-- ==== Sys2Proof/Laws/Begin.lean ====
section
/-! SUPPORT. Bring-up in closed form: the phases of R161, and the replay as the entries before the first sentinel. -/

namespace Sys2Proof.Machine

theorem configurePin_eq (p : Option PinId) (lvl : Level) (s : State) :
    configurePin p lvl s = s.log (match p with | none => [] | some p => [.pinConfigOut p, .pinSet p lvl]) := by
  cases p <;> simp [configurePin, emit_eq_log]

theorem overrideSpeed_eq (speed : U32) (s : State) : overrideSpeed speed s = s.withSpeed speed := by
  unfold overrideSpeed State.withSpeed
  split <;> rfl

/-- Phases CFG and BUSINIT (R151, R152). -/
theorem configure_eq (speed : U32) (s : State) :
    initBus (configurePins speed s) = (s.withSpeed speed).log (configureEvents s.cfg) := by
  unfold initBus configurePins
  simp only [overrideSpeed_eq, configurePin_eq, emit_eq_log, log_log, log_cfg]
  simp only [State.withSpeed, configureEvents, List.append_assoc, List.cons_append, List.nil_append]
  all_goals rfl

/-- The hardware reset (R153). -/
theorem hardwareReset_eq (s : State) : hardwareReset s = s.log (resetEvents s) := by
  unfold hardwareReset resetEvents
  cases h : s.cfg.pinRst with
  | none => simp only [sendSwreset, sendCommand_eq]; rfl
  | some p => simp [emit_eq_log, tRstHigh, tRstLow, tRstSettle]

theorem commandEvents_open {s : State} (h : s.inTx = true) (cmd : Byte) (data : List Byte) (d : U16) :
    commandEvents s cmd data d = frameEvents s.cfg cmd data d := by simp [commandEvents, h]

/-- The events of replaying a list of entries up to its first sentinel. -/
def entriesEvents (cfg : Config) (es : List InitEntry) : List Event :=
  (es.takeWhile (!·.isSentinel)).flatMap fun e => frameEvents cfg e.commandByte e.payloadBytes e.postDelayMs

/-- The loop of R156 from pointer `p`, in an Open gate: it sends the entries before the next sentinel. -/
theorem replay_eq : ∀ (fuel p : Nat) (s : State), s.inTx = true → s.initPtr = p →
    s.cfg.initTable.entries.length - p ≤ fuel →
    replay fuel s =
      { s.log (entriesEvents s.cfg (s.cfg.initTable.entries.drop p)) with
        initPtr := p + ((s.cfg.initTable.entries.drop p).takeWhile (!·.isSentinel)).length } := by
  intro fuel
  induction fuel with
  | zero =>
    intro p s _ hp hl
    have hd : s.cfg.initTable.entries.drop p = [] := List.drop_eq_nil_of_le (by omega)
    subst hp
    simp [replay, hd, entriesEvents]
  | succ fuel ih =>
    intro p s hg hp hl
    subst hp
    unfold replay memReadInit
    cases he : s.cfg.initTable.entries[s.initPtr]? with
    | none =>
      have hd : s.cfg.initTable.entries.drop s.initPtr = [] :=
        List.drop_eq_nil_of_le (List.getElem?_eq_none_iff.1 he)
      simp [hd, entriesEvents]
    | some e =>
      obtain ⟨hlt, rfl⟩ := List.getElem?_eq_some_iff.1 he
      have hd := List.drop_eq_getElem_cons hlt
      dsimp only
      split
      · next hs =>
        rw [hd]
        simp only [entriesEvents, List.takeWhile_cons, hs, Bool.not_true, Bool.false_eq_true, if_false,
          List.flatMap_nil, log_nil, List.length_nil, Nat.add_zero]
      · next hs =>
        have h1 : issueEntry s.cfg.initTable.entries[s.initPtr] s =
            s.log (frameEvents s.cfg s.cfg.initTable.entries[s.initPtr].commandByte
              s.cfg.initTable.entries[s.initPtr].payloadBytes s.cfg.initTable.entries[s.initPtr].postDelayMs) := by
          rw [issueEntry, sendCommand_eq, State.afterCommand, commandEvents_open hg]
        rw [h1, ih (s.initPtr + 1) _ (by simpa using hg) (by simp) (by simp; omega)]
        rw [hd]
        simp only [entriesEvents, List.takeWhile_cons, hs, Bool.not_false, if_true, List.flatMap_cons,
          List.length_cons, State.log, setInitPtr, List.append_assoc, Nat.add_assoc,
          Nat.add_comm 1]

/-- Phases OPEN, FETCH and ISSUE (R155 to R157). -/
theorem replayTable_eq (s : State) :
    replayTable s =
      { s.log ((if s.inTx then [] else openEvents s) ++ replayEvents s.cfg) with
        inTx := true, initPtr := (replayed s.cfg).length } := by
  unfold replayTable
  dsimp only
  rw [startWrite_eq]
  have ho : s.afterOpen = { s.log (if s.inTx then [] else openEvents s) with inTx := true } := by
    unfold State.afterOpen
    cases hg : s.inTx
    · simp
    · obtain ⟨⟩ := s; simp_all
  rw [ho, replay_eq _ 0 _ (by simp) (by simp) (by simp)]
  simp [State.log, setInitPtr, replayEvents, replayed, entriesEvents]

/-- `begin` in closed form (R150, R163). -/
theorem bringUp_eq (speed : U32) (s : State) : bringUp speed s = s.afterBegin speed := by
  have hbl : ∀ t : State, setBacklightLevel blFull t =
      { t.log (match t.cfg.pinBl with | none => [] | some p => [.pinSet p .high]) with
        backlightLevel := if t.cfg.pinBl = none then t.backlightLevel else 255 } := by
    intro t
    unfold setBacklightLevel
    cases h : t.cfg.pinBl
    · simp
    · simp [storeBacklight, emit, State.log, blFull]
  unfold bringUp
  simp only [configure_eq, hardwareReset_eq, replayTable_eq, applyRotation_eq, endWrite_eq, hbl]
  have hr : ∀ es, resetEvents ((s.withSpeed speed).log es) = resetEvents (s.withSpeed speed) := fun _ => rfl
  simp only [hr, log_log]
  simp only [State.afterRotation, State.afterCommand, State.rotated, State.log, State.afterClose, if_true,
    setInitPhase, returnValue, commandEvents, List.append_assoc]
  simp only [State.afterBegin, beginEvents, List.append_assoc]
  rfl

end Sys2Proof.Machine
end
──────
## [Directions for this task]
Across the data above, how many lines include the word "closed"? Give only the number.

## [Result of the task]
2